Although Iraqi officials refused to disclose how and where they had obtained the document, Dr Ayad Allawi, a member of Iraq’s ruling seven-man Presidential Committee, said the document was genuine.
“We are uncovering evidence all the time of Saddam’s involvement with al-Qaeda,” he said. “But this is the most compelling piece of evidence that we have found so far.

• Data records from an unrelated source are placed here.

/-- Sectors of a `MARK` or `GRAFT` enter the store queue while it has room; with the last one the
instruction is complete (R206, R344). -/
def enterMore (s : State) (gid : Nat) : State :=
  let s1 := s.updGroup gid fun g =>
    let n := sqSize - g.sq.length
    { g with sq := g.sq ++ g.entering.take n, entering := g.entering.drop n }
  if ((s1.group? gid).map fun (g : Group) => g.entering.isEmpty).getD true then
    ((s1.groupOps gid).filter fun o => o.kind == .slice).foldl (fun s o => s.finishOp o.id) s1
  else s1

def doStorePassCop (s : State) (gid : Nat) : State :=
  match s.group? gid with
  | none => s
  | some g =>
    match g.sq with
    | [] => s
    | e :: rest =>
      let asid := s.asidOf gid
      let s1 := enterMore (s.updGroup gid fun g => { g with sq := rest }) gid
      let s2 := (e.stores.flatMap StoreRec.pieces).foldl (fun s r => passStore s g asid r) s1
      (e.stores.map (·.op)).eraseDups.foldl storeDone s2

/-- `STORE_PASS_COP` (R206). -/
def execStorePassCop (gid : Nat) (s : State) : Out :=
  whenEnabled (enabledStorePassCop s gid) s fun s => doStorePassCop s gid

/-- Requests of a core's atomics that were rejected, and their retry is open (R159, R212). -/
abbrev rejectedReqs (s : State) (core : Nat) : List Req :=
  s.reqs.filter fun r => r.rejected && r.tree.parts.any fun p => p.core == core

/-- Operations of a core with an access whose retry is open: their number, group, and the pages with their context
(R212). -/
def openRetries (s : State) (core : Nat) : List (Nat × Nat × List (Nat × Nat)) :=
  ((s.coreOf core).cop.filter (·.rejected)).map (fun c => (c.rec_.op, c.gid, [(c.asid, c.rec_.va.toNat / 65536)])) ++
  ((s.coreOps core).filterMap fun o =>
    let l := o.accs.filter fun a => a.rejected && o.lanes.getLsbD a.lane
    if l.isEmpty then none else some (o.id, o.gid, l.map fun a => (o.asid, a.va.toNat / 65536))) ++
  (rejectedReqs s core).flatMap fun r => r.tree.ops.map fun id =>
    (id, ((s.op? id).map (·.gid)).getD 0, [(r.asid, r.va.toNat / 65536)])

/-- A retry is open that came before a pending store, in its group or at its page: stores in the order of the pending
set, other accesses in issue order (R212). -/
def retryBefore (s : State) (core : Nat) (c : CopStore) : Bool :=
  let page := (c.asid, c.rec_.va.toNat / 65536)
  ((s.coreOf core).cop.any fun d => d.rejected && d.seq < c.seq &&
    (d.gid == c.gid || (d.asid, d.rec_.va.toNat / 65536) == page)) ||
  (openRetries s core).any fun p => p.1 < c.rec_.op && (p.2.1 == c.gid || p.2.2.contains page) &&
    !((s.coreOf core).cop.any fun d => d.rejected && d.rec_.op == p.1)

/-- A fibre of the group has a fault of a retry still to take (R159, R212). -/
def faultOpen (s : State) (gid : Nat) : Bool :=
  match s.group? gid with
  | none => false
  | some g => g.lanes.toList.any fun x => !x.defer.isEmpty && x.status == .running

/-- The reply to a remote store of a core with its sequence number. -/
def storeReply (s : State) (op lane seq : Nat) : Option RemoteReply :=
  s.fabric.replies.find? fun r => r.op = op && r.lane = lane && r.seq = some seq

/-- Two stores of a core write one byte: at one address of their context, or at one place of memory. -/
abbrev CopStore.meets (c d : CopStore) : Bool :=
  overlap c.rec_.tr.key c.rec_.bytes.length d.rec_.tr.key d.rec_.bytes.length ||
    (c.asid == d.asid && overlap c.rec_.va.toNat c.rec_.bytes.length d.rec_.va.toNat d.rec_.bytes.length)

/-- A pending store may be performed (R206, R212); one to a peer leaves for it, and is performed when the peer has
replied (R223). -/
def enabledStorePerform (s : State) (core seq : Nat) : Bool :=
  let k := s.coreOf core
  match k.cop.find? fun c => c.seq = seq with
  | none => false
  | some c =>
    let r := c.rec_
    if c.sent then (storeReply s r.op r.lane seq).isSome
    else
      !c.rejected && !(k.cop.any fun d => d.seq < seq && c.meets d) && !retryBefore s core c && !faultOpen s c.gid &&
        (r.tr.pa ≥ 2 ^ 64 || !lineMoving s r.tr)

def doStorePerform (s : State) (core seq : Nat) : State :=
  match (s.coreOf core).cop.find? fun c => c.seq = seq with
  | none => s
  | some c =>
    let r := c.rec_
    let gone := s.updCore core fun k => { k with cop := k.cop.filter fun d => d.seq ≠ seq }
    if r.tr.pa ≥ 2 ^ 64 then
      if !c.sent then
        let s1 := s.updCore core fun k =>
          { k with cop := k.cop.map fun d => if d.seq = seq then { d with sent := true } else d }
        let priv := match s.op? r.op with
          | some o => !o.users.getLsbD r.lane
          | none => false
        sendRemote s1 { remoteFor s1 c.asid r.op r.lane r.va.toNat (.store r.bytes) priv with seq := some seq }
      else
        let s1 := { gone with fabric := { gone.fabric with
          replies := gone.fabric.replies.filter fun p => !(p.op == r.op && p.lane == r.lane && p.seq == some seq) } }
        match storeReply s r.op r.lane seq, s.op? r.op with
        | some p, some o => match p.cause with
          | some code => storeDone (failOp s1 o r.lane (peerFault p code r.va.toNat r.lane .store) true) r.op
          | none => storeDone s1 r.op
        | _, _ => storeDone s1 r.op
    else if stale s c.asid r.tr then
      -- GENERATION_REJECT (R159)
      s.updCore core fun k => { k with cop := k.cop.map fun d => if d.seq = seq then { d with rejected := true } else d }
    else
      let s1 := (gone.touch r.tr core).writeHome r.tr r.bytes (if c.policy = .keep then some 2 else none)
      storeDone (s1.disturb core c.asid r.va.toNat r.bytes.length) r.op

/-- `STORE_PERFORM` (R206). -/
def execStorePerform (core seq : Nat) (s : State) : Out :=
  whenEnabled (enabledStorePerform s core seq) s fun s => doStorePerform s core seq

/-! ### Generation retries (R159) -/

/-- The address that an access of an operation is translated at: of a constant load, the one behind its offset. -/
abbrev Op.vaOf (o : Op) (a : Access) : Nat :=
  match o.kind with
  | .constLoad .. => a.op.toNat
  | _ => a.va.toNat

/-- Addresses of an operation whose retry is open: stores, loads and atomics, with the lane and kind. -/
def rejectedOf (s : State) (core op : Nat) : List (Nat × Nat × AccKind) :=
  ((s.coreOf core).cop.filter fun c => c.rejected && c.rec_.op = op).map
      (fun c => (c.rec_.lane, c.rec_.va.toNat, .store)) ++
  (match s.op? op with
   | some o => (o.accs.filter fun a => a.rejected && o.lanes.getLsbD a.lane).map fun a => (a.lane, o.vaOf a, .load)
   | none => []) ++
  (s.reqs.filter fun r => r.rejected && r.tree.ops.contains op).flatMap fun r =>
    r.tree.parts.flatMap fun p => match p.frm with
      | .lanes _ l => l.map fun x => (x.1, r.va.toNat, .atomic)
      | _ => []

/-- A walk fails in stage 2 (R158): the guest-physical address and the record of it. -/
def stage2Fails (s : State) (asid va : Nat) (k : AccKind) (user : Bool) (lane : Nat) : Option (Nat × FaultRec) :=
  match xlateNow s asid va k user lane true with
  | some (.error f) => f.gpa.map fun g => (g, f)
  | _ => none

/-- A retry waits while a leaf migrates, and, after a stage-2 failure, while the team is halted. -/
def enabledGenerationRetry (s : State) (core op : Nat) : Bool :=
  match s.op? op with
  | none => false
  | some o =>
    let l := rejectedOf s core op
    let asid := o.asid
    o.core == core && !l.isEmpty &&
    l.all fun p => (xlateNow s asid p.2.1 p.2.2 (o.users.getLsbD p.1)).isSome &&
      !((stage2Fails s asid p.2.1 p.2.2 (o.users.getLsbD p.1) p.1).isSome && ((s.group? o.gid).map (·.halted)).getD false)

/-- One retried access takes its new translation in every place that holds it. The core's copy of the sector that a
pending store lies in from now on may lack it, and goes (R207). -/
def retranslate (s : State) (core op lane va : Nat) (t : Trans) : State :=
  let s1 := s.updCore core fun k => { k with cop := k.cop.map fun c =>
    if c.rejected && c.rec_.op == op && c.rec_.lane == lane && c.rec_.va.toNat == va then
      { c with rejected := false, rec_ := { c.rec_ with tr := t } } else c }
  let s1 := if (s.coreOf core).cop.any fun c => c.rejected && c.rec_.op == op && c.rec_.lane == lane && c.rec_.va.toNat == va
    then s1.storeL1 core t [] true else s1
  let renew := fun (o : Op) (a : Access) =>
    if a.lane = lane ∧ o.vaOf a = va then { a with rejected := false, tr := t } else a
  let s2 := s1.updOp op fun o => { o with accs := o.accs.map (renew o) }
  { s2 with reqs := s2.reqs.map fun r =>
      if r.rejected && r.va.toNat == va && r.tree.parts.any (fun p => match p.frm with
          | .lanes o l => o == op && l.any fun x => x.1 == lane
          | _ => false) then { r with rejected := false, tr := t } else r }

/-- One retried access whose walk fails is not performed, of a store of 128 bits neither piece that is still pending. -/
def dropAccess (s : State) (core op lane va : Nat) : State :=
  let s1 := s.updCore core fun k => { k with cop := k.cop.filter fun c =>
    !(c.rec_.op == op && c.rec_.lane == lane) }
  { s1 with reqs := s1.reqs.filter fun r =>
      !(r.rejected && r.va.toNat == va && r.tree.ops.contains op && r.tree.parts.any fun p => match p.frm with
          | .lanes _ l => l.any fun x => x.1 == lane
          | _ => false) }

def doGenerationRetry (s : State) (core op : Nat) : State :=
  match s.op? op with
  | none => s
  | some o =>
    let asid := o.asid
    storeDone ((rejectedOf s core op).foldl (fun s p =>
      if !(rejectedOf s core op).contains p then s
      else match stage2Fails s asid p.2.1 p.2.2 (o.users.getLsbD p.1) p.1 with
      | some (gpa, f) => stage2Fault s o.tid o.gid asid gpa f.xl
      | none =>
        match xlateNow s asid p.2.1 p.2.2 (o.users.getLsbD p.1) p.1 true with
        | some (.ok t) => retranslate (s.accessed asid p.2.1) core op p.1 p.2.1 t
        | some (.error f) => failOp (dropAccess s core op p.1 p.2.1) o p.1 f false
        | none => s) (s.dropStale core asid)) op

/-- `GENERATION_RETRY` (R159). -/
def execGenerationRetry (core op : Nat) (s : State) : Out :=
  whenEnabled (enabledGenerationRetry s core op) s fun s => doGenerationRetry s core op

/-! ### Loads (R174 to R177, R207) -/

/-- A value read, widened to its registers (R172). -/
def loadValue (size : Size) (sx : Bool) (l : List Byte) : Nat :=
  let v := leNat l
  match size with
  | .b8 => if sx && Nat.testBit v 7 then v + 2 ^ 32 - 2 ^ 8 else v
  | .b16 => if sx && Nat.testBit v 15 then v + 2 ^ 32 - 2 ^ 16 else v
  | _ => v
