-- ==== Sys2Proof/Machine/Matrix.lean ====
section
/-!
DEFINITION. The matrix engine (R292 to R320): sub-tiles and the shape, the arithmetic of a K-step, issue and
signing with `CVSET` and `SIGN` (R83 to R85), operations raised by handle, the batch-forming queue, and the
engine's own steps.
-/

namespace Sys2Proof.Machine

open Sys2Proof

/-! ### The shape (R293, R294) -/

/-- A shape as `MSHAPE` wrote it. -/
structure MxShape where
  m : Nat
  n : Nat
  k : Nat
  fa : MxForm
  fb : MxForm
  acc : MxAcc
  sa : Bool
  sb : Bool
  q : Bool
  deriving DecidableEq, Repr

/-- The fields of MXSHAPE (R294). -/
def MxShape.of (x : Dword) : MxShape :=
  let w := x.hi
  { m := 16 * (wbits w 22 4 + 1), n := 16 * (wbits w 18 4 + 1), k := dbits x 0 16
    fa := (MxForm.ofBits (fld w 15 3)).getD .k16, fb := (MxForm.ofBits (fld w 12 3)).getD .k16
    acc := (MxAcc.ofBits (fld w 10 2)).getD .f32, sa := w.getLsbD 9, sb := w.getLsbD 8, q := w.getLsbD 7 }

/-- Rows and columns that one team computes: a quarter of the result in quad mode (R312). -/
abbrev MxShape.rows (p : MxShape) : Nat := if p.q then p.m / 2 else p.m
abbrev MxShape.cols (p : MxShape) : Nat := if p.q then p.n / 2 else p.n

/-- The canonical form behind an operand form (R294). -/
abbrev formCanon : MxForm → Canon
  | .k16 | .k16x4 => .k16 | .k32 => .k32 | .ci8 | .ci8x4 => .ci8 | .ci16 => .ci16

/-- K-steps (R296). -/
abbrev MxShape.steps (p : MxShape) : Nat := ceilDiv p.k (formCanon p.fa).step

/-! ### Sub-tiles (R292) -/

/-- The words of a sub-tile; one that has not been written holds zeros. -/
abbrev Team.sub (t : Team) (k : Nat) : List Word := (assoc t.subs k).getD (List.replicate 256 0)

/-- A word of a sub-tile replaced. -/
def setSub (subs : List (Nat × List Word)) (k i : Nat) (w : Word) : List (Nat × List Word) :=
  assocSet subs k (((assoc subs k).getD (List.replicate 256 0)).set i w)

/-- A sub-tile replaced. -/
abbrev putSub (t : Team) (k : Nat) (l : List Word) : Team := { t with subs := assocSet t.subs k l }

/-- Sub-tiles that a result of some blocks takes. -/
abbrev subCount (acc : MxAcc) (blocks : Nat) : Nat := if acc = .i64 then 2 * blocks else blocks

/-- An accumulator element: block number and place in the block. -/
def accGet (t : Team) (acc : MxAcc) (d q e : Nat) : Dword :=
  match acc with
  | .i64 => pairOf (((t.sub (d + 2 * q + 1))[e]?).getD 0) (((t.sub (d + 2 * q))[e]?).getD 0)
  | _ => (((t.sub (d + q))[e]?).getD 0).zx

def accSet (t : Team) (acc : MxAcc) (d q e : Nat) (v : Dword) : Team :=
  match acc with
  | .i64 => { t with subs := setSub (setSub t.subs (d + 2 * q) e v.lo) (d + 2 * q + 1) e v.hi }
  | _ => { t with subs := setSub t.subs (d + q) e v.lo }

/-! ### Arithmetic of a K-step (R296, R297, R309) -/

/-- The sum of a step's products: exact over a power of two, an infinity, or NaN. -/
inductive StepSum where
  | nan
  | inf (neg : Bool)
  | fin (v : Int) (e : Int)
  deriving DecidableEq, Repr

/-- The quantum under every product of two operands of a canonical form. -/
abbrev prodQ (c : Canon) : Int :=
  match c with
  | .k16 => -140 | .k32 => -552 | _ => 0

/-- The step sum of two rows of operand values (R296). -/
def stepSum (c : Canon) (xs ys : List Elem) : StepSum :=
  let q := prodQ c
  let prods := List.zipWith (fun x y => match x, y with
    | .nan _, _ | _, .nan _ => StepSum.nan
    | .inf s, .inf t => .inf (s != t)
    | .inf s, .fin t m _ | .fin t m _, .inf s => if m = 0 then .nan else .inf (s != t)
    | .fin s m e, .fin t n g => .fin (sgn (s != t) (m * n * 2 ^ (e + g - q).toNat)) q) xs ys
  prods.foldl (fun a p => match a, p with
    | .nan, _ | _, .nan => .nan
    | .inf s, .inf t => if s = t then .inf s else .nan
    | .inf s, _ | _, .inf s => .inf s
    | .fin v e, .fin w _ => .fin (v + w) e) (.fin 0 q)

/-- A step sum under a scale byte (R296). -/
def StepSum.scale (x : StepSum) (byte : Option Nat) : StepSum :=
  match byte with
  | none => x
  | some b => if b = 255 then .nan else match x with
    | .fin v e => .fin v (e + (b : Int) - 127)
    | y => y
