-- ==== Sys2Proof/Machine/Slices.lean ====
section
/-!
DEFINITION. The frame-slice unit (R326 to R347): marks, the slice heap, `CUT`, `GRAFT`, `SDROP` and
`SINFO`. Each active fibre acts on its own, in ascending lane order, and a fault is its own (R344).
-/

namespace Sys2Proof.Machine

open Sys2Proof

/-! ### One fibre's progress -/

/-- What one fibre's slice instruction comes to: a value, its own fault, or a wait for walks of some
addresses, which holds the packet. -/
inductive Sl (α : Type) where
  | ok (a : α) (s : State)
  | trap (f : FaultRec) (s : State)
  | hold (walks : List Nat)

/-- Goes on with a value. -/
def Sl.bind {α β : Type} (r : Sl α) (k : α → State → Sl β) : Sl β :=
  match r with
  | .ok a s => k a s
  | .trap f s => .trap f s
  | .hold w => .hold w

/-- Runs every active fibre in turn: the fibres that fault with their faults, and the others with their results. -/
def eachLane (f : State → Nat → Sl Word) : List Nat → State → Sl (List (Nat × FaultRec) × List (Nat × Nat))
  | [], s => .ok ([], []) s
  | i :: r, s =>
    match f s i with
    | .hold w => .hold w
    | .ok v s1 => (eachLane f r s1).bind fun l s2 => .ok (l.1, (i, v.toNat) :: l.2) s2
    | .trap e s1 => (eachLane f r s1).bind fun l s2 => .ok ((i, e) :: l.1, l.2) s2

/-- Some fibres, no longer in the packet, take faults of their own (R226, R344). -/
def trapLanes (s : State) (h : Here) (bad : List (Nat × FaultRec)) : State :=
  ((bad.map fun p => p.2.cause).eraseDups.reverse).foldl (fun s code =>
    let l := bad.filter fun p => p.2.cause == code
    s.raise h.c.core h.g.gid (maskOf (l.map (·.1))) ((l.head?.map (·.2)).getD {}) l) s

/-- The results of the fibres that complete, in their destination; a scalar takes the value of the lowest of them
(R44, R344). -/
def sliceDst (s : State) (h : Here) (d : Option Dst) (vals : List (Nat × Nat)) : State :=
  match d with
  | none => s
  | some d => s.updGroup h.g.gid fun g => g.writeDst d 1 ((vals.head?.map (·.1)).getD 0) vals

/-- A slice instruction over the active fibres: the packet is held, or those that fault trap and the others
go on (`done`). -/
def sliceExec (s : State) (h : Here) (d : Option Dst) (f : State → Nat → Sl Word)
    (done : State → BitVec 32 → Cur → State) : State :=
  match eachLane f (lanesOf h.act) s with
  | .hold w => s.hold h.c h.t.asid w
  | .trap _ s1 => s1
  | .ok (bad, vals) s1 =>
    let m := maskOf (bad.map (·.1))
    trapLanes (done (sliceDst s1 h d vals) (without h.act m) (h.c.minus m)) h bad

/-- The lane of a group as it is now. -/
abbrev laneNow (s : State) (h : Here) (i : Nat) : Fibre := ((s.group? h.g.gid).getD h.g).lane i

/-- A fibre rewritten. -/
abbrev setLaneNow (s : State) (h : Here) (i : Nat) (f : Fibre → Fibre) : State :=
  s.updGroup h.g.gid fun g => g.setLane i (f (g.lane i))

/-! ### The stack (R326, R345) -/

/-- Depth of an address on a fibre's stack (R326). -/
abbrev Fibre.depth (x : Fibre) (a : Addr) : Dword := x.stackHi - a.setWidth 64
/-- The address at a depth. -/
abbrev Fibre.atDepth (x : Fibre) (d : Dword) : Addr := (x.stackHi - d).setWidth 56

/-- SP and FP are multiples of 8 (R326). -/
abbrev Fibre.aligned8 (x : Fibre) : Bool := x.sp.toNat % 8 == 0 && x.fp.toNat % 8 == 0

/-- The failed check of R326. -/
abbrev spFault (x : Fibre) (lane : Nat) : FaultRec := checkFault fMisalignedAccess x.sp.toNat lane .load 4

/-- The 8 bytes at an address, read as by `LD`: whole from the store queue, the pending set, the L1 or the home; bytes
that lie in several of them wait for the later one (R174, R207, R345). -/
def stackRead (s : State) (h : Here) (lane va : Nat) : Sl Dword :=
  match accessOne s h .global 8 .load false lane va with
  | .trap f _ => .trap f s
  | .hold w => .hold w
  | .ok tr =>
    if lineMoving s tr || heldBack s h.g.gid s.serial false then .hold []
    else
      let g := (s.group? h.g.gid).getD h.g
      let acc : Access := { lane := lane, va := BitVec.ofNat 64 va, tr := tr }
      let pick := fun (l : List Byte) => BitVec.ofNat 64 (leNat l)
      match coreSource s g s.serial false acc 8 with
      | .val l => .ok (pick l) s
      | .wait => .hold []
      | .home =>
        let hit := match (s.coreOf h.c.core).sector? (tr.pa / 128) with
          | some l => if cacheable s tr h.c.core && g.amark ≤ l.stamp then some (l.bytes.drop (tr.pa % 128) |>.take 8) else none
          | none => none
        let home := fun (s : State) => match readHome s h.t.asid tr h.c.core 8 with
          | (.bytes l, s1) => Sl.ok (pick l) (s1.refresh h.c.core tr va)
          | (.error, s1) => Sl.trap (plainFault fDataError 0 va) s1
          | (_, _) => Sl.hold [va]
        match hit with
        | none => home s
        | some l => if l = Mem.read s.mem tr.key 8 ∧ !stale s h.t.asid tr then .ok (pick l) s
          else match s.choose 2 with
            | (0, s1) => home s1
            | (_, s1) => .ok (pick l) s1

/-- Consecutive words of the stack. -/
def stackWords (h : Here) (lane : Nat) : Nat → Nat → State → Sl (List Dword)
  | 0, _, s => .ok [] s
  | n + 1, va, s => (stackRead s h lane va).bind fun w s1 =>
      (stackWords h lane n (va + 8) s1).bind fun l s2 => .ok (w :: l) s2

/-- Words stored from an address up, checked as stores (R217): the records, each a store of the group. -/
def stackStores (h : Here) (lane op : Nat) : List Dword → Nat → State → Sl (List StoreRec)
  | [], _, s => .ok [] s
  | w :: r, va, s =>
    match accessOne s h .global 8 .store false lane va with
    | .trap f _ => .trap f s
    | .hold l => .hold l
    | .ok tr => (stackStores h lane op r (va + 8) s).bind fun l s1 =>
      .ok ({ op := op, lane := lane, va := BitVec.ofNat 64 va, tr := tr, bytes := leBytes 8 w.toNat } :: l) s1

/-- A fibre's stores join those that are still to enter the store queue (R206). -/
def enterStores (s : State) (h : Here) (l : List StoreRec) : State :=
  s.updGroup h.g.gid fun g => { g with entering := g.entering ++ sectorEntries none l }

/-- The stores of a `MARK` or `GRAFT` begin to enter the queue; until the last has entered, the fibres that
made them are held (R206, R344). -/
def beginEntry (i : Instr) (s : State) (h : Here) (lanes : BitVec 32) (op : Nat) : State :=
  let s1 := { s with ops := s.ops ++ [{ mkOp i h s (.store .normal none) [] with
    id := op, flags := [], mask := lanes, lanes := lanes, still := 0 }] }
  enterMore (s1.addOp { mkOp i h s .slice [] with mask := lanes, lanes := lanes, still := 0, holds := true }) h.g.gid
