/-- A saved unit resumed on the first places of its context's allotment where all of it fits. -/
def resumeUnit (s : State) (die : Nat) (u : List Team) : Option State :=
  match u with
  | [] => none
  | t :: _ =>
    let clusters := tryOrder die (allotment s t.asid)
    if !u.all (areaReady s) then none
    else (unitItems u).foldl (fun (acc : Option State) it => acc.bind fun st =>
      ((placesIn clusters (it.any (·.launch.factor4))).find? fun place =>
        placeFits st t.asid (slotAllotment st t.asid) (it.map fun q => (q.teamNo, q.needs)) place &&
          it.all fun q => rltFits st (seatOf place q.teamNo) q).map fun place =>
            (it.map fun q => (seatOf place q.teamNo, q)).foldl resumeTeam st) (some s)

/-- The unit that is resumed next: of the lowest class, the oldest that fits; not while a unit of a lower class can be
placed or one of its class or a lower one blocks (R90, R364). -/
def nextResume (s : State) (die : Nat) : Option (Nat × State) :=
  (List.range 4).findSome? fun k =>
    if (List.range (k + 1)).any (headBlocks s die) ||
        (placeFirst s die (List.range k)).isSome then none
    else (savedUnits s die k).findSome? fun u =>
      (resumeUnit s die u).map fun st => ((u.map (·.tid)).foldl min ((u.head?.map (·.tid)).getD 0), st)

def enabledTeamResume (s : State) (tid : Nat) : Bool :=
  match s.team? tid with
  | none => false
  | some t => t.phase == .saved && !crozFrozen s t.launch.die && ((nextResume s t.launch.die).map (·.1)) == some tid

/-- `TEAM_RESUME` (R222): the team with its whole unit. -/
def execTeamResume (tid : Nat) (s : State) : Out :=
  whenEnabled (enabledTeamResume s tid) s fun s =>
    match s.team? tid with
    | none => s
    | some t => ((nextResume s t.launch.die).map (·.2)).getD s

end Sys2Proof.Machine
end

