/-- RGSTAT of a fibre (R410). -/
def Fibre.rgStatus (x : Fibre) : Word :=
  match x.region with
  | none => x.rgstat
  | some r => x.rgstat ||| 0x40000000 ||| BitVec.ofNat 32 r.buf.length

end Sys2Proof.Machine
end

It shows that not only did Saddam have contacts with al-Qaeda, he had contact with those responsible for the September 11 attacks.”
All this is unproven at the present time, but it would certainly be premature of dismiss these reports out of hand, as the Left has done out of partisan motivation.
01 Jul 2006
Israeli newspaper Haretz reports that the Palestinian Authority will be sending a bill to the US taxpayer for $48 million dollars to pay for rebuilding a power plant in Gaza destroyed by the Israeli air force last Tuesday.
Israel bombed the power plant as a not-so-subtle hint that the Hamas-led Palestinian Authority should instruct its militiamen to release the kidnapped Israeli soldier, Corporal Gilad Shalit.
US taxpayers may reflect ruefully that we probably paid for the bombs and the Israeli Air Force planes too. You’ve got to think that there must be a some way to settle all this where we only pay one time.